# Password reset



## Leo R (Jun 2, 2018)

Hello. I need some help with a password reset. I am currently logged on from an active mobile session. Any attempts I have made on my desktop to reset have not send out a reset email. Can I get some assistance with this? Thanks.


----------



## Leo R (Jun 2, 2018)

Please disregard. I sorted it this out. FIY - The password reset function isn't working correctly.


----------



## milandro (Dec 22, 2006)

as so many other things...


----------



## Pete Thomas (Sep 12, 2004)

Leo R said:


> Please disregard. I sorted it this out. FIY - The password reset function isn't working correctly.

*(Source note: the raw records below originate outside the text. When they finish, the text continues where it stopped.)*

/-- LEASH: a frame of a lane that is up, with a good tag and the sequence expected, takes effect by its message; another one
of them is answered by the lane alone; acknowledgements and NAKs work the frames sent (14 R427 to R436). When a stopped lane
counts as DOWN is the model's reading (log entry 140). -/
def Obligations.LeashRowsAct : Prop :=
  (∀ lane, Answers (.leashLaneState lane true)
      (fun s => decide (lane < Config.lanes s.variant) && !standalone s && !(laneSt s lane).up && !(laneSt s lane).stopped)
      (fun s => recordEvent (evSys 0x0B06 lane 0 0 lane)
        (setLane lane { laneSt s lane with up := true, txRaw := s.tim.raw, txSeq := 0, rxSeq := 0, unacked := [], loopFail := 0,
                                               loopSent := false, tagFails := 0 } s)))
  ∧ (∀ lane, Answers (.leashLaneState lane true) (fun s => (laneSt s lane).up || (laneSt s lane).stopped) id)
  ∧ (∀ lane, Answers (.leashLaneState lane false) (fun s => decide (lane < Config.lanes s.variant) && !standalone s) (laneDown lane 0))
  ∧ (∀ lane up, Answers (.leashLaneState lane up) (fun s => decide (Config.lanes s.variant ≤ lane) || standalone s) id)
  ∧ (∀ l seq f rest, Answers (.leashAck l seq) (fun s => leashTagged l s && framesFrom (laneSt s l.lane) seq == f :: rest)
      (fun s => setLane l.lane { laneSt (leashPassed l s) l.lane with unacked := rest } (leashPassed l s)))
  ∧ (∀ l seq, Answers (.leashAck l seq) (fun s => leashTagged l s && (framesFrom (laneSt s l.lane) seq).isEmpty) (leashPassed l))
  ∧ (∀ l seq, Answers (.leashNak l seq)
      (fun s => leashTagged l s && !(framesFrom (laneSt s l.lane) seq).isEmpty
        && decide ((laneSt s l.lane).nonce + (framesFrom (laneSt s l.lane) seq).length < 2 ^ 48))
      (fun s =>
        let a := leashPassed l s
        let again := framesFrom (laneSt a l.lane) seq
        again.foldl (resend l.lane) (setLane l.lane { laneSt a l.lane with unacked := again } a)))
  ∧ (∀ l seq, Answers (.leashNak l seq)
      (fun s => leashTagged l s && !(framesFrom (laneSt s l.lane) seq).isEmpty
        && decide (2 ^ 48 ≤ (laneSt s l.lane).nonce + (framesFrom (laneSt s l.lane) seq).length)) (fun s => laneStops l.lane (leashPassed l s)))
  ∧ (∀ lane, Answers (.ackSend lane) (fun s => (laneSt s lane).up && (laneSt s lane).ackDue)
      (fun s => laneControl lane (.ack (((laneSt s lane).rxSeq + 16777215) % 16777216)) (setLane lane { laneSt s lane with ackDue := false } s)))
  ∧ (∀ lane, Answers (.ackSend lane) (fun s => !((laneSt s lane).up && (laneSt s lane).ackDue)) id)
  ∧ (∀ lane, Answers (.heartbeatSend lane)
      (fun s => laneOk s lane && leashKey s && !standalone s && decide ((laneSt s lane).txRaw + 5000 ≤ s.tim.raw) && !wraps s lane)
      (fun s => laneSend lane (.heartbeat (pstateNum s.pair.state) s.pair.epoch) none s))
  ∧ (∀ lane, Answers (.heartbeatSend lane)
      (fun s => laneOk s lane && leashKey s && !standalone s && decide ((laneSt s lane).txRaw + 5000 ≤ s.tim.raw) && wraps s lane)
      (laneStops lane))
  ∧ (∀ lane, Answers (.heartbeatSend lane)
      (fun s => !(laneOk s lane && leashKey s && !standalone s && decide ((laneSt s lane).txRaw + 5000 ≤ s.tim.raw))) id)
  ∧ (∀ l state epoch, Answers (.leashHeartbeat l state epoch)
      (fun s => leashGood l s && decide (s.pair.state = .active ∧ (state = 1 ∨ state = 2)))
      (fun s =>
        let a := leashTaken l s
        { a with pair := { a.pair with heartbeat := some state, heartbeatRaw := a.tim.raw } }))
  ∧ (∀ l state epoch, Answers (.leashHeartbeat l state epoch)
      (fun s => leashGood l s && decide (s.pair.state = .active ∧ state ≠ 1 ∧ state ≠ 2))
      (fun s =>
        let a := leashTaken l s
        setPair .solo 7 { a with pair := { a.pair with heartbeat := some state, heartbeatRaw := a.tim.raw } }))
  ∧ (∀ l cycle gen dts, Answers (.leashHead l cycle gen dts)
      (fun s => leashGood l s && decide (s.pair.epoch = l.epoch ∧ s.pair.state = .standby))
      (fun s =>
        let a := raiseEpoch l.epoch (leashTaken l s)
        takeMirror cycle (fun m => { m with gen, dts, headIn := true, headRaw := s.tim.raw }) { a with pair := { a.pair with lastHeadGen := gen } }))
  ∧ (∀ l cycle instants, Answers (.leashAdmit l cycle instants)
      (fun s => leashGood l s && decide (s.pair.epoch ≤ l.epoch) && follows s)
      (fun s => takeMirror cycle (fun m => { m with admits := m.admits ++ instants, counts := (m.counts.1 + 1, m.counts.2) }) (leashTaken l s)))
  ∧ (∀ l cycle page data, Answers (.leashPage l cycle page data)
      (fun s => leashGood l s && decide (s.pair.epoch ≤ l.epoch ∧ s.pair.state = .standby))
      (fun s => takeMirror cycle (fun m => { m with pages := tset m.pages page data, counts := (m.counts.1, m.counts.2.1 + 1, m.counts.2.2) })
        (leashTaken l s)))
  ∧ (∀ l cycle digests, Answers (.leashCdigest l cycle digests)
      (fun s => leashGood l s && decide (s.pair.epoch ≤ l.epoch) && follows s)
      (fun s => takeMirror cycle (fun m => { m with cdigests := digests, counts := (m.counts.1, m.counts.2.1, m.counts.2.2 + 1) })
        (leashTaken l s)))
  ∧ (∀ l cycle admits pages cdigests crc, Answers (.leashEnd l cycle admits pages cdigests crc)
      (fun s => leashGood l s && decide (s.pair.epoch ≤ l.epoch ∧ s.pair.state = .standby) && !s.pair.mirrorLost && !(mirrorOf s cycle).ended
        && (mirrorOf s cycle).counts == (admits, pages, cdigests) && crc == payloadCrc (mirrorIn (mirrorOf s cycle)))
      (fun s =>
        let a := modMirror cycle (fun m => { m with fin := some ((admits, pages, cdigests), crc) }) (leashTaken l s)
        modMirror cycle (fun m => { m with ended := true }) { a with pair := { a.pair with lastMirrorCycle := max a.pair.lastMirrorCycle cycle } }))
  ∧ (∀ l cycle admits pages cdigests crc, Answers (.leashEnd l cycle admits pages cdigests crc)
      (fun s => leashGood l s && decide (s.pair.epoch ≤ l.epoch) && follows s && (mirrorOf s cycle).counts != (admits, pages, cdigests))
      (fun s => modMirror cycle (fun m => { m with fin := some ((admits, pages, cdigests), crc) }) (leashTaken l s)))
  ∧ (∀ l key prpSeq crc f, Answers (.leashFdigest l key prpSeq crc)
      (fun s => leashGood l s && decide (s.pair.epoch ≤ l.epoch ∧ s.pair.state = .standby)
        && s.pair.shadow.find? (fun f => f.key == key) == some f)
      (fun s =>
        let a := leashTaken l s
        judgeFrame f prpSeq crc { a with pair := { a.pair with shadow := a.pair.shadow.erase f } }))
  ∧ (∀ l key prpSeq crc, Answers (.leashFdigest l key prpSeq crc)
      (fun s => leashGood l s && decide (s.pair.epoch ≤ l.epoch ∧ s.pair.state = .standby)
        && (s.pair.shadow.find? (fun f => f.key == key)).isNone)
      (fun s =>
        let a := leashTaken l s
        { a with pair := { a.pair with early := a.pair.early ++ [⟨key, prpSeq, crc, 0⟩] } }))
  ∧ (∀ l index value effect, Answers (.leashCoef l index value effect)
      (fun s => leashGood l s && decide (s.pair.epoch ≤ l.epoch ∧ index ≤ 36) && follows s)
      (fun s =>
        let a := leashTaken l s
        let late := !loopIdle a effect.sample && decide (effect.sample < a.lop.nextSample)
        { a with lop := { a.lop with pend := a.lop.pend ++ [⟨index, value, if late then a.lop.nextSample else effect.sample, late, effect.jseq⟩] } }))
  ∧ (∀ l page, Answers (.leashPageReq l page) (leashGood l)
      (fun s =>
        let a := leashTaken l s
        leashSend (.pageResp page (pageReply a page)) (pageDie a page) page.obj a))
  ∧ (∀ l page pages, Answers (.leashPageResp l page pages) (leashGood l) (fun s => takeReply page pages (leashTaken l s)))
  ∧ (∀ l partNumber brev, Answers (.leashSync l 0 partNumber brev) (fun s => leashGood l s && decide (s.pair.state = .active))
      (fun s => fullTransfer (leashTaken l s)))
  ∧ (∀ l partNumber brev, Answers (.leashSync l 2 partNumber brev)
      (fun s => leashGood l s && decide (s.pair.state = .syncing) && !s.pair.syncDone)
      (fun s =>
        let a := leashTaken l s
        let b := { a with pair := { a.pair with partNumberOk := partNumber == partCode a && brev == Config.behaviourRev, syncDone := true } }
        recordEvent (evSys 0x0B0A 1 b.pair.syncPages 0 0) b))
  ∧ (∀ l cycle instants, Answers (.leashAdmit l cycle instants)
      (fun s => (laneSt s l.lane).up && !standalone s && !(l.tagOk && leashKey s))
      (tagFailed l.lane))
  ∧ (∀ l cycle instants, Answers (.leashAdmit l cycle instants)
      (fun s => leashTagged l s && decide (l.seq ≠ (laneSt s l.lane).rxSeq))
      (fun s => laneControl l.lane (.nak (laneSt s l.lane).rxSeq) (leashPassed l s)))
  ∧ (∀ l cycle instants, Answers (.leashAdmit l cycle instants)
      (fun s => leashGood l s && decide (l.epoch < s.pair.epoch)) (fun s => bump (.pair 8) (leashTaken l s)))
  ∧ (∀ l cycle instants, Answers (.leashAdmit l cycle instants) (fun s => !(laneSt s l.lane).up || standalone s) id)
  ∧ (∀ l seq, Answers (.leashAck l seq) (fun s => (laneSt s l.lane).up && !standalone s && !(l.tagOk && leashKey s)) (tagFailed l.lane))
  ∧ (∀ l seq, Answers (.leashNak l seq) (fun s => (laneSt s l.lane).up && !standalone s && !(l.tagOk && leashKey s)) (tagFailed l.lane))
  ∧ (∀ l seq, Answers (.leashAck l seq) (fun s => !(laneSt s l.lane).up || standalone s) id)
  ∧ (∀ l seq, Answers (.leashNak l seq) (fun s => !(laneSt s l.lane).up || standalone s) id)
  ∧ (∀ l cycle instants, Answers (.leashAdmit l cycle instants)
      (fun s => leashNext l s && delivered (leashPassed l s) l) (leashTaken l))
  ∧ (∀ l cycle gen dts b, Answers (.leashHead l cycle gen dts)
      (fun s => leashGood l s && decide (s.pair.epoch < l.epoch ∧ s.pair.state = .active ∧ s.pair.ownEpoch ≤ s.pair.epoch)
        && s.pair.relinquish == some b)
      (fun s =>
        let a := setPair .standby 9 (raiseEpoch l.epoch (leashTaken l s))
        takeMirror cycle (fun m => { m with gen, dts, headIn := true, headRaw := a.tim.raw }) { a with pair := { a.pair with lastHeadGen := gen } }))

/-- Self-tests: lane loopback, memory scrubbing, eye openings, known answers and the golden vectors of the filter arrays (07
R235, 14 R450). When periodic work is due is the model's choice of log entry 138. -/
def Obligations.SelfTestRowsAct : Prop :=
  (∀ l, Answers (.leashLoopback l .due)
      (fun s => testsRun s && (laneSt s l.lane).up && dueAgain 5 l.lane 50000000 s && !(laneSt s l.lane).loopSent)
      (fun s =>
        let a := runNow 5 l.lane s
        laneControl l.lane (.loopback false loopPattern) (setLane l.lane { laneSt a l.lane with loopSent := true } a)))
  ∧ (∀ l, Answers (.leashLoopback l .due)
      (fun s => testsRun s && (laneSt s l.lane).up && dueAgain 5 l.lane 50000000 s && (laneSt s l.lane).loopSent)
      (fun s => loopDue l.lane (runNow 5 l.lane s)))
  ∧ (∀ l, Answers (.leashLoopback l (.echo loopPattern)) (fun s => leashTagged l s && (laneSt s l.lane).loopSent)
      (fun s => setLane l.lane { laneSt (leashPassed l s) l.lane with loopFail := 0, loopSent := false } (leashPassed l s)))
  ∧ (∀ l, Answers (.leashLoopback l .due) (fun s => !dueAgain 5 l.lane 50000000 s) id)
  ∧ (∀ l, Answers (.leashLoopback l .due) (fun s => !(testsRun s && (laneSt s l.lane).up)) id)
  ∧ (∀ die, Answers (.dramScrub die none) (fun s => testsRun s && hasDie s die)
      (fun s => setFlag 11 false { s with pair := { s.pair with scrubPass := s.pair.scrubPass + 1 } }))
  ∧ (∀ die place, Answers (.dramScrub die (some place)) (fun s => testsRun s && hasDie s die)
      (fun s => correctParity die place (setFlag 11 true { s with pair := { s.pair with scrubErr := s.pair.scrubErr + 1 } })))
  ∧ (∀ die place, Answers (.dramScrub die place) (fun s => !(testsRun s && hasDie s die)) id)
  ∧ (∀ isLane index opening, 300 ≤ opening → Answers (.eyeMonitor isLane index opening)
      (fun s => testsRun s && dueAgain (if isLane then 4 else 3) index 500000000 s)
      (fun s =>
        let a := runNow (if isLane then 4 else 3) index s
        { a with pair := { a.pair with eyes := (s.tim.raw, opening) :: s.pair.eyes.filter (fun e => decide (s.tim.raw ≤ e.1 + 500000000)) } }))
  ∧ (∀ isLane index opening, opening < 300 → Answers (.eyeMonitor isLane index opening)
      (fun s => testsRun s && dueAgain (if isLane then 4 else 3) index 500000000 s)
      (fun s =>
        let a := runNow (if isLane then 4 else 3) index s
        evSelftest 3 (if isLane then index else index / 4) opening
          (setFlag 10 true { a with pair := { a.pair with
            eyes := (s.tim.raw, opening) :: s.pair.eyes.filter (fun e => decide (s.tim.raw ≤ e.1 + 500000000)) } })))
  ∧ (∀ isLane index opening, Answers (.eyeMonitor isLane index opening)
      (fun s => !testsRun s || !dueAgain (if isLane then 4 else 3) index 500000000 s) id)
  ∧ Answers (.katRun true) (fun s => testsRun s && dueAgain 6 0 30000000000 s)
      (fun s =>
        let a := runNow 6 0 s
        { a with pair := { a.pair with katRuns := a.pair.katRuns + 1 } })
  ∧ Answers (.katRun false) (fun s => testsRun s && dueAgain 6 0 30000000000 s)
      (fun s =>
        let a := runNow 6 0 s
        raiseFatal 13 { a with pair := { a.pair with katRuns := a.pair.katRuns + 1 }, key := { a.key with katFail := true } })
  ∧ (∀ ok, Answers (.katRun ok) (fun s => !dueAgain 6 0 30000000000 s) id)
  ∧ (∀ array vector, Answers (.goldenVectorRun array vector true)
      (fun s => decide (array < 4 * Config.dies s.variant) && testsRun s && dueAgain 1 array 50000000 s) (runNow 1 array))
  ∧ (∀ array vector, Answers (.goldenVectorRun array vector false)
      (fun s => decide (array < 4 * Config.dies s.variant) && testsRun s && dueAgain 1 array 50000000 s)
      (fun s =>
        let a := recordEvent (evRegion 0x0504 (array / 4 + 256 * (array % 4)) vector 0 array array)
          (bump (.fltGoldenFail array) (runNow 1 array s))
        setFlag 3 true { a with pair := { a.pair with goldenFail := s.pair.goldenFail + 1 } }))
  ∧ (∀ array vector ok, Answers (.goldenVectorRun array vector ok)
      (fun s => decide (4 * Config.dies s.variant ≤ array) || !testsRun s || !dueAgain 1 array 50000000 s) id)
  ∧ (∀ ok, Answers (.katRun ok) (fun s => !testsRun s) id)
  ∧ (∀ l p, Answers (.leashLoopback l (.request p)) (leashTagged l) (fun s => laneControl l.lane (.loopback true p) (leashPassed l s)))
  ∧ (∀ l p, p ≠ loopPattern → Answers (.leashLoopback l (.echo p))
      (fun s => leashTagged l s && (laneSt s l.lane).loopSent && decide ((laneSt s l.lane).loopFail < 2))
      (fun s =>
        let a := leashPassed l s
        setLane l.lane { laneSt a l.lane with loopFail := (laneSt a l.lane).loopFail + 1, loopSent := false } { a with pair := { a.pair with
          loopFails := s.tim.raw :: s.pair.loopFails.filter (fun r => decide (s.tim.raw ≤ r + 30000000000)) } }))
  ∧ (∀ l p, p ≠ loopPattern → Answers (.leashLoopback l (.echo p))
      (fun s => leashTagged l s && (laneSt s l.lane).loopSent && decide (2 ≤ (laneSt s l.lane).loopFail))
      (fun s =>
        let a := leashPassed l s
        laneDown l.lane 2 (setLane l.lane { laneSt a l.lane with loopFail := (laneSt a l.lane).loopFail + 1, loopSent := false } { a with
          pair := { a.pair with loopFails := s.tim.raw :: s.pair.loopFails.filter (fun r => decide (s.tim.raw ≤ r + 30000000000)) } })))
  ∧ (∀ l p, Answers (.leashLoopback l (.echo p)) (fun s => leashTagged l s && !(laneSt s l.lane).loopSent) (leashPassed l))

This is all part of the email malfunctioning, ie the forum is not sending out any emails whether its for subscribed threads, contact form, password reset verification or whatever.


----------



## SAXISMYAXE (Jun 13, 2003)

*Administrator note:*

The VSADMIN account appears to be logged on right now. I have sent a priority request to have this and the email issue addressed first, as it is potentially the biggest problem. Hopefully there is now light at the end of the tunnel.


----------



## Leo R (Jun 2, 2018)

Thanks for the reply. I figured that this was all related. Thankfully I still had access from my phone and was finally able to figure out my password. Fingers crossed that there is some light at the end of the tunnel.


----------



## PigSquealer (Dec 27, 2017)

TO EVERYONE!!! PLEASE REPORT ANY ISSUES NOW!!! THE OWNERS NEED TO HEAR FROM YOU HOW SERIOUS ALL THE PROBLEMS ARE. A couple thousand complaints today would be greatly appreciated. Supposedly they are monitoring the site help section. Wherever that is lol. in brief here is a reply I received from VS via email 

If you are still experiencing this issue, please report it in the site help section as we have Tech Support moderating these issues.


----------



## jaice (Apr 23, 2019)

I'm locked out of my 'jason dumars' account. Can someone please post a link for the password reset? I cannot find it anywhere.


----------



## mascio (Nov 11, 2008)

i have been trying to reset my password for a couple of weeks, and it never worked. i thought it was just me.


----------



## SAXISMYAXE (Jun 13, 2003)

When you reset your password, change your email etc. yourself instead of having an Administrator do it for you, you MUST respond to the link sent to your registered email address (the original one if you are changing your email address associated with your account). Failure to perform this step will lock you out of your account, and freeze it. 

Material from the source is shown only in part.